I miss writing.
And yet I can’t seem to get started again.
I struggled with a couple posts that felt important to me. (When they would not come together I started prioritizing some other things. Man, my house looks much better than it has in months.)
Feeling ambivalent, but missing this place, I wanted to come back.
Then I read this post by my friend Katie at Canary In The Coal Mine (reading crap so you don’t have to). Katie’s blog is as niche as niche can be. She blogs about ebooks that are less than $2.99. I don’t have an e-reader and I don’t generally read romance. So this blog should be of NO interest to me. And yet Katie is such a phenomenal writer that I have to read it. And when I read it I think I should throw away my keyboard.
Still, I was trying to make my way back to the computer when I read this at Because The Heart Is Full To Bursting
I will forgive you if you don’t read Katie’s piece – you may not have an e-reader or like cheap romance novels.
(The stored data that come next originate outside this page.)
-- ==== Sys2Proof/Machine/Cipher.lean ====
section
/-! DEFINITION. The block cipher core (spec/44_block_cipher.md R130, R131): 10 rounds over 11 round keys
(spec/90_conflicts.md C1). -/

namespace Sys2Proof.Machine

/-- R130: rounds 1..9: `subBytes → shiftRows → mixColumns → addRoundKey(round r)`. -/
def encryptRound (w : Schedule) (s : Mat) (r : Fin 11) : Mat :=
  addRoundKey (mixColumns (shiftRows (subBytes s))) (roundKey w r)

/-- R130: `encryptBlock(b, w)`; the final round has no mixColumns. -/
def encryptBlock (b : Block) (w : Schedule) : Block :=
  let s := addRoundKey (bytesToState b) (roundKey w 0)
  let s := [1, 2, 3, 4, 5, 6, 7, 8, 9].foldl (encryptRound w) s
  stateToBytes (addRoundKey (shiftRows (subBytes s)) (roundKey w 10))

/-- R131: rounds 9..1: `invShiftRows → invSubBytes → addRoundKey(round r) → invMixColumns`. -/
def decryptRound (w : Schedule) (s : Mat) (r : Fin 11) : Mat :=
  invMixColumns (addRoundKey (invSubBytes (invShiftRows s)) (roundKey w r))

/-- R131: `decryptBlock(b, w)`, the exact mirror. -/
def decryptBlock (b : Block) (w : Schedule) : Block :=
  let s := addRoundKey (bytesToState b) (roundKey w 10)
  let s := [9, 8, 7, 6, 5, 4, 3, 2, 1].foldl (decryptRound w) s
  stateToBytes (addRoundKey (invSubBytes (invShiftRows s)) (roundKey w 0))

end Sys2Proof.Machine
end

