-- ==== Sys2Proof/Machine/StateCommands.lean ====
section
/-! DEFINITION. The state-transform commands (spec/43_state_transform.md R119 to R128). -/

namespace Sys2Proof.Machine

/-- R119: S from the input block, SV <- 1. -/
def execLdst (s : State) : Result :=
  command s [(notOneBlock s, .format)] (withBlock fun b t => complete { t with smat := bytesToState b, sv := true })

/-- R120: `OBUF[0..15] <- stateToBytes(S)`, OLEN <- 16; S and SV are kept. -/
def execStst (s : State) : Result :=
  command s [(!s.sv, .sequence)] fun t => deliver (blockToBytes (stateToBytes t.smat)) t

/-- R122 to R127: a transform of S that needs only SV. -/
def transformState (f : Mat → Mat) (s : State) : Result :=
  command s [(!s.sv, .sequence)] fun t => complete { t with smat := f t.smat }

/-- R121: `S <- addRoundKey(S, roundKey(idx))`; it needs SV and RKV. -/
def execArk (idx : BitVec 4) (s : State) : Result :=
  command s [(badRound idx, .illegalCommand), (!(s.sv && s.rkv), .sequence)] fun t =>
    complete { t with smat := addRoundKey t.smat (roundKeyOperand idx t) }

/-- R122: `S <- subBytes(S)`. -/
def execSubb (s : State) : Result := transformState subBytes s

/-- R123: `S <- invSubBytes(S)`. -/
def execIsubb (s : State) : Result := transformState invSubBytes s

/-- R124: `S <- shiftRows(S)`. -/
def execShrow (s : State) : Result := transformState shiftRows s

/-- R125: `S <- invShiftRows(S)`. -/
def execIshrow (s : State) : Result := transformState invShiftRows s

/-- R126: `S <- mixColumns(S)`. -/
def execMixc (s : State) : Result := transformState mixColumns s

/-- R127: `S <- invMixColumns(S)`. -/
def execImixc (s : State) : Result := transformState invMixColumns s

end Sys2Proof.Machine
end

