-- ==== Sys2Proof/Laws/Data.lean ====
section
/-! SUPPORT. The small lemmas of the data types: a matrix and a block are their bytes, and the lengths of byte sequences. -/

namespace Sys2Proof

@[simp] theorem Word.byte_ofFn (f : Fin 4 → Byte) (j : Fin 4) : (Word.ofFn f).byte j = f j := by
  fin_cases j <;> rfl

theorem Word.ext_byte {v w : Word} (h : ∀ j, v.byte j = w.byte j) : v = w := by
  obtain ⟨v0, v1, v2, v3⟩ := v
  obtain ⟨w0, w1, w2, w3⟩ := w
  have h0 : v0 = w0 := h 0
  have h1 : v1 = w1 := h 1
  have h2 : v2 = w2 := h 2
  have h3 : v3 = w3 := h 3
  simp [h0, h1, h2, h3]

@[simp] theorem Mat.col_ofCols (f : Fin 4 → Word) (c : Fin 4) : (Mat.ofCols f).col c = f c := by
  fin_cases c <;> rfl

@[simp] theorem Mat.get_ofFn (f : Fin 4 → Fin 4 → Byte) (r c : Fin 4) : (Mat.ofFn f).get r c = f r c := by
  simp [Mat.get, Mat.ofFn]

theorem Mat.ext_get {m n : Mat} (h : ∀ r c, m.get r c = n.get r c) : m = n := by
  have hc : ∀ c, m.col c = n.col c := fun c => Word.ext_byte fun r => h r c
  obtain ⟨m0, m1, m2, m3⟩ := m
  obtain ⟨n0, n1, n2, n3⟩ := n
  have h0 : m0 = n0 := hc 0
  have h1 : m1 = n1 := hc 1
  have h2 : m2 = n2 := hc 2
  have h3 : m3 = n3 := hc 3
  simp [h0, h1, h2, h3]

@[simp] theorem Block.byte_ofFn (f : Fin 16 → Byte) (k : Fin 16) : (Block.ofFn f).byte k = f k := by
  fin_cases k <;> rfl

theorem Block.ext_byte {a b : Block} (h : ∀ k, a.byte k = b.byte k) : a = b := by
  obtain ⟨⟨a0, a1, a2, a3⟩, ⟨a4, a5, a6, a7⟩, ⟨a8, a9, a10, a11⟩, ⟨a12, a13, a14, a15⟩⟩ := a
  obtain ⟨⟨b0, b1, b2, b3⟩, ⟨b4, b5, b6, b7⟩, ⟨b8, b9, b10, b11⟩, ⟨b12, b13, b14, b15⟩⟩ := b
  have e0 : a0 = b0 := h 0
  have e1 : a1 = b1 := h 1
  have e2 : a2 = b2 := h 2
  have e3 : a3 = b3 := h 3
  have e4 : a4 = b4 := h 4
  have e5 : a5 = b5 := h 5
  have e6 : a6 = b6 := h 6
  have e7 : a7 = b7 := h 7
  have e8 : a8 = b8 := h 8
  have e9 : a9 = b9 := h 9
  have e10 : a10 = b10 := h 10
  have e11 : a11 = b11 := h 11
  have e12 : a12 = b12 := h 12
  have e13 : a13 = b13 := h 13
  have e14 : a14 = b14 := h 14
  have e15 : a15 = b15 := h 15
  simp [e0, e1, e2, e3, e4, e5, e6, e7, e8, e9, e10, e11, e12, e13, e14, e15]

namespace Machine

@[simp] theorem blockToBytes_length (b : Block) : (blockToBytes b).length = 16 := rfl

theorem blockToBytes_getElem (b : Block) (k : Fin 16) : (blockToBytes b)[k.val]? = some (b.byte k) := by
  fin_cases k <;> rfl

theorem blockOfBytes_byte (bs : List Byte) (k : Fin 16) : (blockOfBytes bs).byte k = bs.getD k.val 0 := by
  simp [blockOfBytes]

/-- A block read back from its bytes is the block. -/
@[simp] theorem blockOfBytes_blockToBytes (b : Block) : blockOfBytes (blockToBytes b) = b :=
  Block.ext_byte fun k => by rw [blockOfBytes_byte]; fin_cases k <;> rfl

/-- 16 bytes come back from the block made of them. -/
theorem blockToBytes_blockOfBytes {bs : List Byte} (h : bs.length = 16) : blockToBytes (blockOfBytes bs) = bs := by
  refine List.ext_getElem? fun k => ?_
  by_cases hk : k < 16
  · rw [show k = (⟨k, hk⟩ : Fin 16).val from rfl, blockToBytes_getElem, blockOfBytes_byte]
    simp [List.getD, show k < bs.length by omega]
  · simp [show (16 : Nat) ≤ k by omega, show bs.length ≤ k by omega]

@[simp] theorem splitBlocks_length (n : Nat) (bs : List Byte) : (splitBlocks n bs).length = n := by
  induction n generalizing bs with
  | zero => rfl
  | succ n ih => simp [splitBlocks, ih]

@[simp] theorem joinBlocks_nil : joinBlocks [] = [] := rfl

@[simp] theorem joinBlocks_cons (b : Block) (bs : List Block) :
    joinBlocks (b :: bs) = blockToBytes b ++ joinBlocks bs := rfl

@[simp] theorem joinBlocks_length (bs : List Block) : (joinBlocks bs).length = 16 * bs.length := by
  induction bs with
  | nil => rfl
  | cons b bs ih => simp [ih]; omega

theorem padLen_bounds (n : Nat) : 1 ≤ padLen n ∧ padLen n ≤ 16 := by
  unfold padLen; omega

/-- R140: the padded length. -/
theorem pad_length (m : List Byte) : (pad m).length = 16 * (m.length / 16 + 1) := by
  simp [pad, padLen]; omega

/-- R148: the length of ECBE's result. -/
theorem ecbEncode_length (m : List Byte) (w : Schedule) : (ecbEncode m w).length = 16 * (m.length / 16 + 1) := by
  simp [ecbEncode, pad_length]

theorem ecbDecryptBlocks_length (c : List Byte) (w : Schedule) :
    (ecbDecryptBlocks c w).length = 16 * (c.length / 16) := by
  simp [ecbDecryptBlocks]

end Machine
end Sys2Proof
end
But I will hold a grudge if you don’t read S’s piece at Because…. It is very short and very moving. And I bet she never uses the word very, let alone twice in the same sentence. And I bet she would automatically know if that last sentence needed the comma or not. And even though it is technically permissible to start a sentence with the word and I bet she never does it because it is preferable not to.
Those two fine ladies with their amazing writing skills have shamed me into silence. AND yet, here I am. Because all of a sudden I feel I have about four posts that must see the light of day.
So I am taking a minute to thank you. Thank you for continuing to come here even though I don’t have Katie or S’s skills. Thank you for returning even when I go missing for weeks. Thank you for reading even though many of you are unable to comment because of the randomness that is WordPress.
Thank you for listening.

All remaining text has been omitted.